What you should do: Every line below between the one holding "hypotheses, a state" and the one holding "def responseAfter : Host.Outcome", inclusive, should be copied exactly, and no other line.
-- Provided data follows --
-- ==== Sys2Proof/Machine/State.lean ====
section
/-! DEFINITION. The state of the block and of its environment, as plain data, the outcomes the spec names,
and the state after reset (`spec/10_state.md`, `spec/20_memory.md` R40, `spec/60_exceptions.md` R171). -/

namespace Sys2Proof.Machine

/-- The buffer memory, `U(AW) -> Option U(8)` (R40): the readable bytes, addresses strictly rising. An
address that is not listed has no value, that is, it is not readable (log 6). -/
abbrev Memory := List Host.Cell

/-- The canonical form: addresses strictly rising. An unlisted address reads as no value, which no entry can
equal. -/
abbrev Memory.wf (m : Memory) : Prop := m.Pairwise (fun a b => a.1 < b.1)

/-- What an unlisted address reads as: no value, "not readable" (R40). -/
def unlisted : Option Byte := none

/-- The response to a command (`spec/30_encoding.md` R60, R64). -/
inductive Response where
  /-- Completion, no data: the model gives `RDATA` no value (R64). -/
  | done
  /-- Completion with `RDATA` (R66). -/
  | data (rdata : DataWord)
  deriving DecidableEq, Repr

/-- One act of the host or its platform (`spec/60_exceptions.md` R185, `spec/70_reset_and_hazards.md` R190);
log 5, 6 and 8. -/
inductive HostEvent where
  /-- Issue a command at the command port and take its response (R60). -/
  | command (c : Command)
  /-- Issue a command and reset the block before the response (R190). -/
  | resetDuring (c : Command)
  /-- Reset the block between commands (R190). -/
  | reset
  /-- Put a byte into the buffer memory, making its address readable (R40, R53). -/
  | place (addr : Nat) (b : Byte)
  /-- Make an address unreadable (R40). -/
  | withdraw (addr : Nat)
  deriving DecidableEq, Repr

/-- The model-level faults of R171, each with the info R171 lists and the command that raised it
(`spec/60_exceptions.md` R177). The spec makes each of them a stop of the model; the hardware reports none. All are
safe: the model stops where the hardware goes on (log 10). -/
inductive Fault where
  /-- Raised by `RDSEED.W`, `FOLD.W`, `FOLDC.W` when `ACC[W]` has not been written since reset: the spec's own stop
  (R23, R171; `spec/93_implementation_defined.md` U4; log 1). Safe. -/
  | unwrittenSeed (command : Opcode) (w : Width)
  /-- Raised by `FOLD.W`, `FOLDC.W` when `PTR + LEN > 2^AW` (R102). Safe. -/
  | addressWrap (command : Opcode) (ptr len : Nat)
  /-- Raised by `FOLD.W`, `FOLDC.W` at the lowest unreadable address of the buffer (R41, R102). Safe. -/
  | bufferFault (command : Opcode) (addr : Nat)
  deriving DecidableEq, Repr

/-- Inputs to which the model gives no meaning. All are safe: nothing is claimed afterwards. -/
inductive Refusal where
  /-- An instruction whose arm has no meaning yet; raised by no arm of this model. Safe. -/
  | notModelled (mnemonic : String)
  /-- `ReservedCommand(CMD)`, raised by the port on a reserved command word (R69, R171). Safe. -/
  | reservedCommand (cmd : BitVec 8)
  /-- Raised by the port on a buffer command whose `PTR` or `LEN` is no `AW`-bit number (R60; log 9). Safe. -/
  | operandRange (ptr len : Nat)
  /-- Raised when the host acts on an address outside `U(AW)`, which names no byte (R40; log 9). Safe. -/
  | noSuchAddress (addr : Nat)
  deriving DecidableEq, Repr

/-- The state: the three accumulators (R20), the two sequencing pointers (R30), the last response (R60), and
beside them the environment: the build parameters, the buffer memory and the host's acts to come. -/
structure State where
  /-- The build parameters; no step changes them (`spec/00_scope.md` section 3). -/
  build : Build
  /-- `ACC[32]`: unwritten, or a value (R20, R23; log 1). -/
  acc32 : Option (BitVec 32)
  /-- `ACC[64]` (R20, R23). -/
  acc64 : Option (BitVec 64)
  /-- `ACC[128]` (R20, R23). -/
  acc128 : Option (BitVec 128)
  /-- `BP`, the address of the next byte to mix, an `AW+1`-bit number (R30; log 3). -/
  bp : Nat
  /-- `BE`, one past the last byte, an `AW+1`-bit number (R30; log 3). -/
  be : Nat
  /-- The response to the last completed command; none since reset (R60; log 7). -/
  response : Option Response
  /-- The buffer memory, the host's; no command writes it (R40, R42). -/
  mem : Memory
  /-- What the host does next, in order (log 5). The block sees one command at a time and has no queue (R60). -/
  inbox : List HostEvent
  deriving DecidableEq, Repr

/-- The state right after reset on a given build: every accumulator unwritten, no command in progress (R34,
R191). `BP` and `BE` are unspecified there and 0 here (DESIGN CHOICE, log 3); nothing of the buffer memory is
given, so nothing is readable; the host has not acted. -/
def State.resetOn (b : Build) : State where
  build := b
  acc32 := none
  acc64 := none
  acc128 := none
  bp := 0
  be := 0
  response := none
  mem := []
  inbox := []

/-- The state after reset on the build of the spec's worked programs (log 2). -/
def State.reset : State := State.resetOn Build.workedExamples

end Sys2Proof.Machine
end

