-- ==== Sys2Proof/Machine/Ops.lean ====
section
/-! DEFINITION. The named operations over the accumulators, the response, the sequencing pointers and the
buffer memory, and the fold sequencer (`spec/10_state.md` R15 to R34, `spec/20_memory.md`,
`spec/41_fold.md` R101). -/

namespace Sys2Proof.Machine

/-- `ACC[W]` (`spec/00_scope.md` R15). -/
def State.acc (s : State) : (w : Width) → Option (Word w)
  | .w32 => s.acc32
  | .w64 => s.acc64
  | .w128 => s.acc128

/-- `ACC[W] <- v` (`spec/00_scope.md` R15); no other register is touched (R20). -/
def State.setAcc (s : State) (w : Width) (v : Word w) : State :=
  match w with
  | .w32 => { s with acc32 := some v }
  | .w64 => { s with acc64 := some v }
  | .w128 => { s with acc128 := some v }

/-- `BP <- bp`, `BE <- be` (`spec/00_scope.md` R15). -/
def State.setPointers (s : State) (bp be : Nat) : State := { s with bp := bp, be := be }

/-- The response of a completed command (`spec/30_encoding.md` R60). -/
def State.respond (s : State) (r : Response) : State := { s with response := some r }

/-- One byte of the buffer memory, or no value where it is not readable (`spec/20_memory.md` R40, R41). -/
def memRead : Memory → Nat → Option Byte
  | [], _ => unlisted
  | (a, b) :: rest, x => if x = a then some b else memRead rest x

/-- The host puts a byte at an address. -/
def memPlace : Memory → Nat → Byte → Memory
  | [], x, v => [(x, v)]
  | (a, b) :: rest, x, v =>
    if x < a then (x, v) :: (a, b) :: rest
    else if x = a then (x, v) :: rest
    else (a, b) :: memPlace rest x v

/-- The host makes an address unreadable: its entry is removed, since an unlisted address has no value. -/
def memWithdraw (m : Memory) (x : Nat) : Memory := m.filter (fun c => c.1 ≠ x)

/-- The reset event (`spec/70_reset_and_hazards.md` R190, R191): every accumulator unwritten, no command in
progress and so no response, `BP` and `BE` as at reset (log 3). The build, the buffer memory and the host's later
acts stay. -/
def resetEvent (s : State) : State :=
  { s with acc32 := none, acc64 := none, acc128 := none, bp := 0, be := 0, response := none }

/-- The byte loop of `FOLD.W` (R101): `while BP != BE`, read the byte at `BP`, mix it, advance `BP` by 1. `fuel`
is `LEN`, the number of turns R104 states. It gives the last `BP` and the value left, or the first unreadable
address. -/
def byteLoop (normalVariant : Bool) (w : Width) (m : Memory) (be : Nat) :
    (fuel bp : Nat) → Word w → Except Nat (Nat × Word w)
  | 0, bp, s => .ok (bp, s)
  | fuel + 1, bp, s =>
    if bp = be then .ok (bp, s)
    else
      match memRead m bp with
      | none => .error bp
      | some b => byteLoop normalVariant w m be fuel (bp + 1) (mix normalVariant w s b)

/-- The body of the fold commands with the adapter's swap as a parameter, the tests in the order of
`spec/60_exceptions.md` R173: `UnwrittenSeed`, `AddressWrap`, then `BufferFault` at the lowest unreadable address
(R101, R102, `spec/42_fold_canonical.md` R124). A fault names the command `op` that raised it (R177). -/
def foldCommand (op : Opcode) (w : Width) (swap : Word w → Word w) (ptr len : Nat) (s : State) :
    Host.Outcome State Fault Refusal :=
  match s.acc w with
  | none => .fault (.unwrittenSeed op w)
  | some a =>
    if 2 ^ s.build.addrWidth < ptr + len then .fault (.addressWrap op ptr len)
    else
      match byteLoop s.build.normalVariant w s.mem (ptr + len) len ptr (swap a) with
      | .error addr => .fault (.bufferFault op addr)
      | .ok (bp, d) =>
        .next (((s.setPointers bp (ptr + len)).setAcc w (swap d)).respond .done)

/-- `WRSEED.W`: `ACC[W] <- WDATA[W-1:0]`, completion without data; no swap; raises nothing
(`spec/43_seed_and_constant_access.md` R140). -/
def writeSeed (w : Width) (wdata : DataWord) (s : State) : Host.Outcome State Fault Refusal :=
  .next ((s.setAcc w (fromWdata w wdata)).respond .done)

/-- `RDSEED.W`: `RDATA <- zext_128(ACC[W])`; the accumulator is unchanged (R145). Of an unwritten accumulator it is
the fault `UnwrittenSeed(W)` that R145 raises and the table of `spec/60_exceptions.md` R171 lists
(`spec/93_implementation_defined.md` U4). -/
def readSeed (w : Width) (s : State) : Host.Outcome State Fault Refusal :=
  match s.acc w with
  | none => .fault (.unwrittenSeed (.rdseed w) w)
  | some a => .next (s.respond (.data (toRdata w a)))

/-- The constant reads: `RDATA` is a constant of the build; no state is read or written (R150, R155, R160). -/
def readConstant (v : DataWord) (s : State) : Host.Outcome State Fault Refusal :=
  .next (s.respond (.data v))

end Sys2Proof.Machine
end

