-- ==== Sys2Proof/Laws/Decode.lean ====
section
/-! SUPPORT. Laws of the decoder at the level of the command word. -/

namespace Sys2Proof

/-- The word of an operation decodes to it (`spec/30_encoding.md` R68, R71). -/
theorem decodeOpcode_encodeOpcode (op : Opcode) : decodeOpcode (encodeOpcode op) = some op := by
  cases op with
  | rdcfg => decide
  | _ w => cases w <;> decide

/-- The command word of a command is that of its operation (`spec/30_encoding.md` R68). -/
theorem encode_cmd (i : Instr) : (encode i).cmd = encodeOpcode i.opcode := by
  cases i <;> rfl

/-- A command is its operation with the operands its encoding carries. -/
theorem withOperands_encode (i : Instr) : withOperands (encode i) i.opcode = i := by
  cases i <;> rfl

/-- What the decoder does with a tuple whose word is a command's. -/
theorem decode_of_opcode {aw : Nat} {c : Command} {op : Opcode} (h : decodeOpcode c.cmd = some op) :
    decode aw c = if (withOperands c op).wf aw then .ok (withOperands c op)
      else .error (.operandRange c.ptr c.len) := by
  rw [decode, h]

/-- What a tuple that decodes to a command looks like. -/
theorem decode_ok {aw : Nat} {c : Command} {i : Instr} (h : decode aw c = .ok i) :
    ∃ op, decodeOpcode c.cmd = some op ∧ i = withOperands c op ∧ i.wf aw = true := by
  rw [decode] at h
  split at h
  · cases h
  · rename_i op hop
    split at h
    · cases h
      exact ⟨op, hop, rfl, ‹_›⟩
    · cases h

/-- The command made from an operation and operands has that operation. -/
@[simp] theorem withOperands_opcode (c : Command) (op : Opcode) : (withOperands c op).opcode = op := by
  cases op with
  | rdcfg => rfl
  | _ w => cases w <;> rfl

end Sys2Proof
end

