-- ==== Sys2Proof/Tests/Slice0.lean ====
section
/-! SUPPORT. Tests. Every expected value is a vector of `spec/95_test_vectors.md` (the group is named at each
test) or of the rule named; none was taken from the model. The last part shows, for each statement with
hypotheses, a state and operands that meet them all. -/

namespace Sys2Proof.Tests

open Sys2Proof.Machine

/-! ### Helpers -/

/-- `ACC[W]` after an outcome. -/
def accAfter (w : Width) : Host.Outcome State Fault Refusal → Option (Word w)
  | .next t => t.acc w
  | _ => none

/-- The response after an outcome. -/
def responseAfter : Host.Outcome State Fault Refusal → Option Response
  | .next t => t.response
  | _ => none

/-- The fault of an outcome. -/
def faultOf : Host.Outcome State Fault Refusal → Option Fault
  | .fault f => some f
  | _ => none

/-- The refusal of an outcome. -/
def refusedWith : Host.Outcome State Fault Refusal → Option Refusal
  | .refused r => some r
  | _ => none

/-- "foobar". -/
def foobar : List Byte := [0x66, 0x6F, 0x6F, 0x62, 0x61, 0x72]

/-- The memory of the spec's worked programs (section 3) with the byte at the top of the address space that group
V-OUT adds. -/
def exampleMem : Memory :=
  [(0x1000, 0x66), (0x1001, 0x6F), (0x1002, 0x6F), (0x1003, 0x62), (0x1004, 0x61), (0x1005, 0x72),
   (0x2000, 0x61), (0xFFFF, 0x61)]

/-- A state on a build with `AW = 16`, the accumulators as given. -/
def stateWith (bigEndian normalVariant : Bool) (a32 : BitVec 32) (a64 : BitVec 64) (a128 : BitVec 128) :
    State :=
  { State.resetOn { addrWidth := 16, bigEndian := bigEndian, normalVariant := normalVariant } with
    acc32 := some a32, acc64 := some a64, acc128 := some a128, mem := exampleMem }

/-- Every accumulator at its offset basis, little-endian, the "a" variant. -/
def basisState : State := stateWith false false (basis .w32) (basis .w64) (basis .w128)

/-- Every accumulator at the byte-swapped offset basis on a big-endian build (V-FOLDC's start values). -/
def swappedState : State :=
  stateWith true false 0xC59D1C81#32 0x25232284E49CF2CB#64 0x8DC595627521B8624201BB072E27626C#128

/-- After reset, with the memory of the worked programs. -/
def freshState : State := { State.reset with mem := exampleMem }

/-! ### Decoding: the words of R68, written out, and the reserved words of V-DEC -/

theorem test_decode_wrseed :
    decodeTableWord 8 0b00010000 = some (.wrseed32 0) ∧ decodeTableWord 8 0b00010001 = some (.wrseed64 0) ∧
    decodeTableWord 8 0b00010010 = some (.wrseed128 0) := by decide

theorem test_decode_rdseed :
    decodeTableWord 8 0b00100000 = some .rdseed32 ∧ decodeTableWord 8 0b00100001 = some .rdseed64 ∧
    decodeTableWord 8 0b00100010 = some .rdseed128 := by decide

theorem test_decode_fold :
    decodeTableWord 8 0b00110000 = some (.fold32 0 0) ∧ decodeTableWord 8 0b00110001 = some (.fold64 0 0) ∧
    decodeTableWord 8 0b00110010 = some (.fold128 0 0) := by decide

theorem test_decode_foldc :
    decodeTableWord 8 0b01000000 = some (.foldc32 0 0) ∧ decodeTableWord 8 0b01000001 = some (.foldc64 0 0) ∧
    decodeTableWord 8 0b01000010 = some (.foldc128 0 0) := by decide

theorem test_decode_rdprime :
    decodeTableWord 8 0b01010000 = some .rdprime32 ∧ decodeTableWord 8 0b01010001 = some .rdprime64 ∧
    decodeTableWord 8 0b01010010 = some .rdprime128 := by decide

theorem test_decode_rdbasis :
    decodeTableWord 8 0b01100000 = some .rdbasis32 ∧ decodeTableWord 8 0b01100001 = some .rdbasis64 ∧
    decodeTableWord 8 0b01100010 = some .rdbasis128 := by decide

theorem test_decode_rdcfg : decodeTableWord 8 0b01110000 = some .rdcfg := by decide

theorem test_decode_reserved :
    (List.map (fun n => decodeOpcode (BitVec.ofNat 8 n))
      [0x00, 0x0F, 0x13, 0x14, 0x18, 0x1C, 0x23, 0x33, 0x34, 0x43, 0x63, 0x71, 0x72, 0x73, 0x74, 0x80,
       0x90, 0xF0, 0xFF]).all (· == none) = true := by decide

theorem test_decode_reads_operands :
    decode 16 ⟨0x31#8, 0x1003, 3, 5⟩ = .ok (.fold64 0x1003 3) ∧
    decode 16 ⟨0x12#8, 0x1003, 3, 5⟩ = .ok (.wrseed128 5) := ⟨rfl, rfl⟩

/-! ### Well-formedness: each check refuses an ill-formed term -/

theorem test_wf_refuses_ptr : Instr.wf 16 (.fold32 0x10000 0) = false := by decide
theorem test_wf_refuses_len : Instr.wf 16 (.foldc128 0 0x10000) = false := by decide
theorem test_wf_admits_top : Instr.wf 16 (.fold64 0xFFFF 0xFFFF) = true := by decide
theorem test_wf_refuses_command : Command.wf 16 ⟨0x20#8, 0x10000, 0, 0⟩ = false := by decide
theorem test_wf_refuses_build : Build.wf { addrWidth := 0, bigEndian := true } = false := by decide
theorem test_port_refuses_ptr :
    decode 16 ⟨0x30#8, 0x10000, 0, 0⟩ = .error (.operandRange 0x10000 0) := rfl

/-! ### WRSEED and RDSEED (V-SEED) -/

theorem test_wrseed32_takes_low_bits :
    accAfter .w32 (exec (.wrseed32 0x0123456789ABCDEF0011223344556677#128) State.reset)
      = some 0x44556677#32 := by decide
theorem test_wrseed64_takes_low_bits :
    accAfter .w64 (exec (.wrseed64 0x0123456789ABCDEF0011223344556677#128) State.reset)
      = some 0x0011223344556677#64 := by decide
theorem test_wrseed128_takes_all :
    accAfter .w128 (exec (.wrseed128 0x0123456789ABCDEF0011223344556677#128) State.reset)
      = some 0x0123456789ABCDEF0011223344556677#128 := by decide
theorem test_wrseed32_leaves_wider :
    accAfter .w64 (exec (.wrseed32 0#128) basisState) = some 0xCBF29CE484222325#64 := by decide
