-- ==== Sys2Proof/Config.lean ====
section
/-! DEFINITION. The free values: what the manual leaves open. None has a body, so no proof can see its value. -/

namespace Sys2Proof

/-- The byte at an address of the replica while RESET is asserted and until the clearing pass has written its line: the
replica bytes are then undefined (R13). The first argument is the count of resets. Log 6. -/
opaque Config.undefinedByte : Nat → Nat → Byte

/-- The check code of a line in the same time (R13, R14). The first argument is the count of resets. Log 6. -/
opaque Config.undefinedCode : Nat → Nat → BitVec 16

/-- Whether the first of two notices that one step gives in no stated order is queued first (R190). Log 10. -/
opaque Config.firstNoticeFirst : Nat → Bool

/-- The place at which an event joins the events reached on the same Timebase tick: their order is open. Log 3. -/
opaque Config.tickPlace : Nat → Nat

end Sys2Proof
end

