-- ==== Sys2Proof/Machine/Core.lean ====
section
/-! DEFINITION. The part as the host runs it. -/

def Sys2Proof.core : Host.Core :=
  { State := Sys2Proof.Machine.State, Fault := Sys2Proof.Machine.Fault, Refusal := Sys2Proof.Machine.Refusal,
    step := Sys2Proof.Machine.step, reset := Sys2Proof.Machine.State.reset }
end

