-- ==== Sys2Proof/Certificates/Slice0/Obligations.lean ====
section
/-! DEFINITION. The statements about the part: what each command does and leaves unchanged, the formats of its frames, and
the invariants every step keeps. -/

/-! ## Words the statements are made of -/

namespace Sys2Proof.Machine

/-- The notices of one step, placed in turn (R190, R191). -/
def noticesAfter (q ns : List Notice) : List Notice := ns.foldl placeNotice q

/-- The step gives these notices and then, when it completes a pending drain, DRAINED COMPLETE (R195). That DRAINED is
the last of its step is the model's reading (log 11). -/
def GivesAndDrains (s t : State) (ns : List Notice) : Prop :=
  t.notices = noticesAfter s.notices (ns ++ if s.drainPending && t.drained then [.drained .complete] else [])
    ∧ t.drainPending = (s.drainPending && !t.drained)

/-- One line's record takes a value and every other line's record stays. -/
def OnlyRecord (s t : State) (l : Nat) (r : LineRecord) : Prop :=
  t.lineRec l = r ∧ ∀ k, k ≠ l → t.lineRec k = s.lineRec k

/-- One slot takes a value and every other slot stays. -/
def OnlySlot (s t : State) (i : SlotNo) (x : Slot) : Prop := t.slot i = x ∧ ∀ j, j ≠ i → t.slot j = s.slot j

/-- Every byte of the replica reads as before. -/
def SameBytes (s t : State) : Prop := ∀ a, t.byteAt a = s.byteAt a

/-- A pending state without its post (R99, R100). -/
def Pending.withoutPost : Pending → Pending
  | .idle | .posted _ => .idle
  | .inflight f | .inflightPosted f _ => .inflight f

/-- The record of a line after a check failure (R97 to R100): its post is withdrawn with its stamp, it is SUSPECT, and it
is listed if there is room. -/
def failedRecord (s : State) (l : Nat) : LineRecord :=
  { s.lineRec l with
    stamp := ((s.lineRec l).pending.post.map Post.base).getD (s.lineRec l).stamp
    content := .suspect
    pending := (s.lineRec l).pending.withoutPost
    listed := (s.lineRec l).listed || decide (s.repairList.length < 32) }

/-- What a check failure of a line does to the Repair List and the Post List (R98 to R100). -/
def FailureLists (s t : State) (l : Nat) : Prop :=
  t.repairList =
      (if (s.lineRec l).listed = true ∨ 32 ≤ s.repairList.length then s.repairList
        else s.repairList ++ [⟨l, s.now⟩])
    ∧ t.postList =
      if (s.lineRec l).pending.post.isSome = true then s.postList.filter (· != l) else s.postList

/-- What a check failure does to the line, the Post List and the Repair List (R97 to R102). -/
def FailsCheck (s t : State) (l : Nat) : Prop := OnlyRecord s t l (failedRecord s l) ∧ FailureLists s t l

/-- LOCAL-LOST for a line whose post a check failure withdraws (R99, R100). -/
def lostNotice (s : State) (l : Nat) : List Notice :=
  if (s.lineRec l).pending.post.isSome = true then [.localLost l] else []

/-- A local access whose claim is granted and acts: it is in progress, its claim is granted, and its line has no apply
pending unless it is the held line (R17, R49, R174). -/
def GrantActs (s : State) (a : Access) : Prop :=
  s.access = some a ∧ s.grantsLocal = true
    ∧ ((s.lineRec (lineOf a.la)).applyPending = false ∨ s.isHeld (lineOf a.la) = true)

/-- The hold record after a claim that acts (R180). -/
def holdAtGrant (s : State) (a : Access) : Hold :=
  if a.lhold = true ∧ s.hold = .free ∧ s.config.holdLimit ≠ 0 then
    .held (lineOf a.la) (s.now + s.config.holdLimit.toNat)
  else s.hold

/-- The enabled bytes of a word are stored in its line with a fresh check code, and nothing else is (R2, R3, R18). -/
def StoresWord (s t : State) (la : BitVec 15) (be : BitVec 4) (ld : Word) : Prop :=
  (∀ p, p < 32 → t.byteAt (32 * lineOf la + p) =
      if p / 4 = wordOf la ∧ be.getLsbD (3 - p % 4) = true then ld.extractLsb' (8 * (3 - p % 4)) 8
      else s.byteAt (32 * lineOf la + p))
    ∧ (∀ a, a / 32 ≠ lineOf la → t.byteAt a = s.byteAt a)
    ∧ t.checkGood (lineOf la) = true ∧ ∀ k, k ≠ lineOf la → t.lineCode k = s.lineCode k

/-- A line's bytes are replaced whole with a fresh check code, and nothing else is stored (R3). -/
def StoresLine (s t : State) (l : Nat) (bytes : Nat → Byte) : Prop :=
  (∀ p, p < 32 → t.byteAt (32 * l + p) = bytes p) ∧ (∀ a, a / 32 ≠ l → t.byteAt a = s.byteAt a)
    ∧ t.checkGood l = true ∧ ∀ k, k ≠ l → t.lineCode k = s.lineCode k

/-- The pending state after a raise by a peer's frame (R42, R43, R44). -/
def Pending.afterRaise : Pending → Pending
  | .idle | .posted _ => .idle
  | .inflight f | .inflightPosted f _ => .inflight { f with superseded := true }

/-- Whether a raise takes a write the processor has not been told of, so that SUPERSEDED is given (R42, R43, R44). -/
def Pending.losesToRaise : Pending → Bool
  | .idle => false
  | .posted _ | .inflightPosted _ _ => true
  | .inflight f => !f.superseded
-- Provided data concluded --
Task output:
hypotheses, a state and operands that meet them all. -/

namespace Sys2Proof.Tests

open Sys2Proof.Machine

/-! ### Helpers -/

/-- `ACC[W]` after an outcome. -/
def accAfter (w : Width) : Host.Outcome State Fault Refusal → Option (Word w)
  | .next t => t.acc w
  | _ => none

/-- The response after an outcome. -/
def responseAfter : Host.Outcome State Fault Refusal → Option Response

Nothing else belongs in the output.